**WORK TO BE COMPLETED:** Quote every line from the top of the listing down to and including the line that contains "read clears. -/".

━━━━━━━━━━

-- ==== Sys2Proof/Machine/Regs.lean ====
section
/-! DEFINITION. The set-up registers (R9, R19–R21, R412–R414): where each lies, which bits a write stores or clears, whether
a read clears it, its reset value. One row per register or register array, as the manual's register tables list them. -/

namespace Sys2Proof.Machine

/-- One row of the register tables. `rw`: bits a write stores. `w1c`: bits a written 1 clears. `rc`: a whole read clears. -/
structure RegRow where
  off : Nat
  count : Nat
  stride : Nat
  rw : Nat
  w1c : Nat
  rc : Bool
  reset : Nat
  deriving DecidableEq, Repr
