/-- Commit a member whose step ended OK (R281, R282, R310, R312, R313). -/
def commitOk (s : State) (m : Member) (h : HeldStep) (draws : List Nat) : State :=
  let e := m.ctx
  let last := decide (h.plan.length ≤ 1)
  let left := (ctxWord s e 12).toNat
  let toks := if last ∧ 0 < left then upToStop h.stop ((produced (h.drafts.take m.drafts) draws).take left) else []
  let stopped := decide (h.stop ≠ 0xFFFFFFFF) && toks.contains h.stop
  let w := toks.length
  match if 0 < w then omapCheck s h.outAddr (64 + 4 * h.outCap) true else none with
  | some f => endStep (omapFail s f) e 0x0B 0x12 false
  | none =>
    let c := (ctxCommitted s e + (if 0 < w then m.rows - 1 + w else m.rows)) % 2 ^ 24
    let s := fwCtxSet s e ([(0, setFlag (ctxWord s e 0) 25 (decide (0 < w))), (2, BitVec.ofNat 32 c), (3, BitVec.ofNat 32 c),
      (12, BitVec.ofNat 32 (left - w))] ++ (if 0 < w then [(13, BitVec.ofNat 32 (toks.getLast?.getD 0))] else []))
    let s := if 0 < w then
        let s := s.emit (.host (omapHost s (h.outAddr + 64 + 4 * h.written)) (toks.flatMap (leBytes 4)))
        s.emit (.host (omapHost s h.outAddr) (leBytes 4 (h.written + w)))
      else s
    let t := stamp s (ctxHome s e)
    let s := dueTokens t.2 e t.1 w
    let dl := (ctxWord s e 8).toNat
    let s := if h.spread ∧ h.plan.length = 2 ∧ dl ≠ 0 then
        let due := (t.1 + 100 * dl) % 2 ^ 64
        fwCtxSet s e [(9, BitVec.ofNat 32 due), (10, BitVec.ofNat 32 (due >>> 32))]
      else s
    let h := { h with plan := if last then [1] else h.plan.tail, drafts := if last then [] else h.drafts, inUsed := h.inUsed + m.share,
                      written := h.written + w, spread := h.spread && !last }
    let s := s.setFw e { s.fw e with held := some h }
    if stopped ∨ (last ∧ left ≤ w) then endStep s e 0 0 stopped
    else if flag (ctxWord s e 0) 26 ∧ retireLate s h.ring then endStep s e 0 0 false
    else s

/-- A correction in a sub-batch is told in the completion of each of its members' STEPs (R228, R291). -/
def foldCorrected (s : State) (b : SubBatch) (e : Nat) : State :=
  s.setFw e { s.fw e with held := (s.fw e).held.map fun h => { h with corrected := h.corrected || b.corrected } }

/-- A member's part of the step ends (R229, R310, R311). -/
def commitMember (s : State) (whole : Nat) (b : SubBatch) (m : Member) (o : MemberOut) : State :=
  let e := m.ctx
  let s := foldCorrected s b e
  let s := match (s.fw e).held with
    | none => s
    | some h =>
      let code := if ctxCancel s e then 1 else if m.code ≠ 0 then m.code else if whole ≠ 0 then whole
        else if b.code ≠ 0 then b.code else o.code
      if code ≠ 0 then endStep s e code 0 false else commitOk s m h o.draws
  unpinAll s m.pins

/-- A status that the whole step ends with: a Stand job abort, or a trap of a core that it used (R174, R359). -/
def stepCode (s : State) (t : StepRun) : Nat :=
  if t.job.any fun j => jobAborted s j then 7
  else if t.used.any fun n => decide ((s.core n).seq = .trapped) then 8
  else 0

/-- The kernel's outcome for a member, when it gives every token that the rules ask for. -/
def outFor (outs : List MemberOut) (m : Member) : Option MemberOut :=
  outs.find? fun o => decide (o.ctx = m.ctx) && (decide (o.code ≠ 0) || decide (m.drafts + 1 ≤ o.draws.length))

/-- STEP_COMMIT: a running step ends. -/
def stepCommit (s : State) (id : Nat) (outs : List MemberOut) : State :=
  match s.steps.find? fun t => decide (t.id = id) with
  | none => s
  | some t =>
    let whole := stepCode s t
    let all := t.subs.flatMap (·.members)
    if fieldInReset s t.field ∨ (whole = 0 ∧ all.any fun m => (outFor outs m).isNone) then s
    else
      let s := t.subs.foldl (fun s b => b.members.foldl (fun s m =>
        commitMember s whole b m ((outFor outs m).getD ⟨m.ctx, whole, []⟩)) s) s
      let s := { s with steps := s.steps.filter fun q => decide (q.id ≠ id) }
      all.foldl (fun s m => lateSettings s m.ctx) s

end Sys2Proof.Machine
end

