-- ==== Sys2Proof/Machine/Windfall.lean ====
section
/-! DEFINITION. Windfall capture (R360–R363): what each region holds, read without side effects, the slot and its header. -/

namespace Sys2Proof.Machine

/-! ### Registers in ascending order -/

def mergeAsc : Nat → List Nat → List Nat → List Nat
  | 0, a, b => a ++ b
  | _, [], b => b
  | _, a, [] => a
  | k + 1, x :: a, y :: b => if x ≤ y then x :: mergeAsc k a (y :: b) else y :: mergeAsc k (x :: a) b

/-- Offsets of the rows of a region, ascending. -/
def rowOffs (base : Nat) (rows : List RegRow) : List Nat :=
  rows.foldl (fun acc r =>
    let l := (List.range r.count).map fun i => base + r.off + r.stride * i
    mergeAsc (acc.length + l.length) acc l) []

/-- Populated registers of Field f's region, its cores included (R20). -/
def fieldOffs (s : State) (f : Nat) : List Nat :=
  (rowOffs (fieldBase f) fieldRows ++ (List.range 4).flatMap fun k => rowOffs (coreBase (4 * f + k)) coreRows).filter fun o => !regAbsent s o

/-- Every populated BAR0 register. -/
def allOffs (s : State) : List Nat :=
  (rowOffs 0 globalRows).filter (fun o => !regAbsent s o) ++ (List.range (fieldCount s.part)).flatMap fun f => fieldOffs s f

/-- The words of registers up to the first that lies in a domain that is not ON, and whether all answered. -/
def regWords (s : State) (l : List Nat) : List Byte × Bool :=
  let got := l.takeWhile fun o => !regOff s o
  (got.flatMap fun o => leBytes 4 (regValue s o).toNat, decide (got.length = l.length))

/-! ### Scratchpads as raw tiles -/

/-- A word as the observation bus delivers it: its bytes and whether it is poisoned. -/
def peekWord (s : State) (n wi : Nat) : List Byte × Bool :=
  let c := s.core n
  if !storeGet false c.written (wi / 8) then (List.replicate 8 0, false)
  else match readWord ((tileMode s n (wi / 8192)).getD false) (storeGet {} c.spm wi) with
    | .clean d => (leBytes 8 d.toNat, false)
    | .corrected d _ => (leBytes 8 d.toNat, false)
    | _ => (List.replicate 8 0, true)

/-- Granules of a core's sample: every 64th, then the first 4 KiB of each enabled partition. -/
def sampleGrans (s : State) (n : Nat) : List Nat :=
  (List.range 1536).map (64 * ·) ++ (List.range 8).flatMap fun k =>
    let w := partWord s n k
    if flag w 31 then (List.range 64).map (1024 * bits w 14 8 + ·) else []

/-- Bits packed eight to a byte. -/
def packBools (l : List Bool) : List Byte :=
  (List.range (ceilDiv l.length 8)).map fun i =>
    BitVec.ofNat 8 ((List.range 8).foldl (fun a j => if (l[8 * i + j]?).getD false then a + 2 ^ j else a) 0)

def sampleData (s : State) (n : Nat) : List Byte :=
  let g := (sampleGrans s n).map fun g => (List.range 8).map fun w => peekWord s n (8 * g + w)
  g.flatMap (fun ws => ws.flatMap (·.1)) ++ packBools (g.map fun ws => ws.any (·.2))

/-! ### Regions -/

/-- Kind and instance of the regions of a capture, in order (R361). -/
def wfRegions (s : State) (c : Capture) : List (Nat × Nat) :=
  if c.device then [(1, 0), (2, 0)] ++ (List.range (coreCount s.part)).map (fun n => (3, n)) ++ [(4, 0), (5, 0)]
  else [(1, c.field), (2, c.field)] ++ ((List.range 4).filter fun k => corePresent s (4 * c.field + k)).map (fun k => (3, 4 * c.field + k))
    ++ [(4, c.field), (5, c.field)]

/-- Entries of an excerpt. -/
def ctxExcerpt (s : State) (c : Capture) : List Nat :=
  ((liveCtxs s).filter fun e => c.device || decide (ctxHome s e = c.field)).take 4096

def liveRes (s : State) : List Nat := ((s.res.filter fun x => decide (x.1 % 8 = 0)).map (·.1 / 8)).filter fun e => resLive s e

def resExcerpt (s : State) (c : Capture) : List Nat :=
  let moving (e : Nat) : Bool := decide (resState (resWord s e 0) ≠ 0)
  (if c.device then (liveRes s).filter moving ++ (liveRes s).filter fun e => !moving e
   else (liveRes s).filter fun e => decide (resField s e = c.field) || moving e).take 4096

/-- The sample of core n's scratchpad meets a partition that is being swept, so its reads wait (R75, R89). -/
def sampleSwept (s : State) (n : Nat) : Bool := (sampleGrans s n).any fun g => spmSwept s n (64 * g) 64

/-- Data of a region, and whether every access of it answers. What a queue region looks like is a free value. -/
def wfData (s : State) (c : Capture) (r : Nat × Nat) : (List Byte × Bool) × State :=
  match r.1 with
  | 1 => (regWords s (if c.device then allOffs s else fieldOffs s c.field), s)
  | 2 => if !c.device && !domOn s (48 + c.field) then (([], false), s)
      else ((leBytes (Config.fresh s.freeCtr % 65536) (Config.fresh (s.freeCtr + 1)), true), s.tickFree.tickFree)
  | 3 => if domOn s (3 * r.2 + 2) && !sampleSwept s r.2 then ((sampleData s r.2, true), s) else (([], false), s)
  | 4 => (((ctxExcerpt s c).flatMap (ctxImage s), true), s)
  | _ => (((resExcerpt s c).flatMap fun e => (List.range 8).flatMap fun w => leBytes 4 (resWord s e w).toNat, true), s)

/-- A region with its header (R363). -/
def wfRegion (r : Nat × Nat) (status : Nat) (data : List Byte) : List Byte :=
  leBytes 2 r.1 ++ leBytes 1 r.2 ++ leBytes 1 status ++ leBytes 4 data.length ++ leBytes 4 (crc32 data) ++ leBytes 4 0 ++ data

/-- A capture's number among the domains: its Field, or 4. -/
def capDomain (c : Capture) : Nat := if c.device then 4 else c.field

/-- Regions are captured from the next one on, up to one that does not answer: one of `stuck`, or one that reaches into a domain that
is not ON. `first`: the region in progress has timed out, and `got` bytes of it were read. -/
def wfRun (stuck : List (Nat × Nat)) : Nat → State → Option Nat → State
  | 0, s, _ => s
  | k + 1, s, got =>
    match s.capture with
    | none => s
    | some c =>
      match (wfRegions s c)[c.next]? with
      | none => s
      | some r =>
        let d := wfData s c r
        match got with
        | some g => wfRun stuck k { d.2 with capture := some { c with next := c.next + 1, done := c.done ++ wfRegion r 1 (d.1.1.take g) } } none
        | none =>
          if stuck.contains (capDomain c, c.next) || !d.1.2 then s
          else wfRun stuck k { d.2 with capture := some { c with next := c.next + 1, done := c.done ++ wfRegion r 0 d.1.1 } } none

/-- Bytes of a Windfall slot. -/
def wfSlotBytes : Nat := 0x400000

/-- Every region of the capture has been recorded. -/
def wfAtEnd (s : State) : Bool := match s.capture with | some c => decide ((wfRegions s c).length ≤ c.next) | none => false

/-- Record the regions that are left as CUT. -/
def wfCut (s : State) : State :=
  match s.capture with
  | none => s
  | some c =>
    let l := wfRegions s c
    { s with capture := some { c with next := l.length, done := c.done ++ (l.drop c.next).flatMap fun r => wfRegion r 2 [] } }

/-- The capture ends: the WINDFALL record, then the slot header (R363): the record's SEQ and the state. -/
def wfFinish (s : State) (status : Nat) : Nat × State :=
  match s.capture with
  | none => (0, s)
  | some c =>
    let n := (wfRegions s c).length
    let full := decide (wfSlotBytes < 64 + c.done.length)
    let status := if full then 1 else status
    let body := c.done.take (wfSlotBytes - 64)
    let bytes := 64 + body.length
    let gen := if c.device then devGen s else fldGen s c.field
    let t := stamp s 4
    let tsEnd := t.1
    let s := tallyWrite t.2 0x0050 (if c.device then srcDevice else srcField c.field) 0 (dataWords [c.slot, status, bytes])
    let seq := (s.reg Reg.TAL_SEQ).toNat
    let head := leBytes 4 0x4C414657 ++ leBytes 4 seq
      ++ leBytes 1 (if c.device then 0x20 else 0x10 + c.field) ++ leBytes 1 c.cause ++ leBytes 1 gen ++ leBytes 1 status
      ++ leBytes 8 c.tsStart ++ leBytes 8 tsEnd ++ leBytes 4 bytes ++ leBytes 2 n ++ List.replicate 26 0
    let s := { s with windfall := s.windfall.setIfInBounds c.slot (head ++ leBytes 4 (crc32 head) ++ body), capture := none }
    let w := s.reg Reg.TAL_WF_STATUS
    let s := s.setReg Reg.TAL_WF_STATUS (setBits (setFlag w (30 + c.slot) true) 0 0 c.slot)
    (seq, if status = 1 then s.raise Reg.TAL_ERR_STATUS (bitMask 1) else s)

/-- A capture begins in the older slot. -/
def wfStart (s : State) (device : Bool) (f cause : Nat) : State :=
  let w := s.reg Reg.TAL_WF_STATUS
  let slot := if bits w 31 30 = 0 then 0 else 1 - bits w 0 0
  let c : Capture := { device, field := f, cause, slot, tsStart := 0, next := 0, done := [] }
  let t := stamp s 4
  { t.2 with capture := some { c with tsStart := t.1 } }

/-- WINDFALL_PAGE_SELECT: the page that TAL_WF_SEL names is latched (R369). -/
def wfSelect (s : State) (v : Word) : State :=
  let bs := (s.windfall[bits v 16 16]?).getD []
  { s.setReg Reg.TAL_WF_SEL (v &&& 0x000103FF) with wfPage := (slice bs (4096 * bits v 9 0) 4096 ++ List.replicate 4096 0).take 4096 }

end Sys2Proof.Machine
end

━━━━━━━━━━

**OUTPUT BELOW:**
-- ==== Sys2Proof/Machine/Regs.lean ====
section
/-! DEFINITION. The set-up registers (R9, R19–R21, R412–R414): where each lies, which bits a write stores or clears, whether
a read clears it, its reset value. One row per register or register array, as the manual's register tables list them. -/

namespace Sys2Proof.Machine

/-- One row of the register tables. `rw`: bits a write stores. `w1c`: bits a written 1 clears. `rc`: a whole read clears. -/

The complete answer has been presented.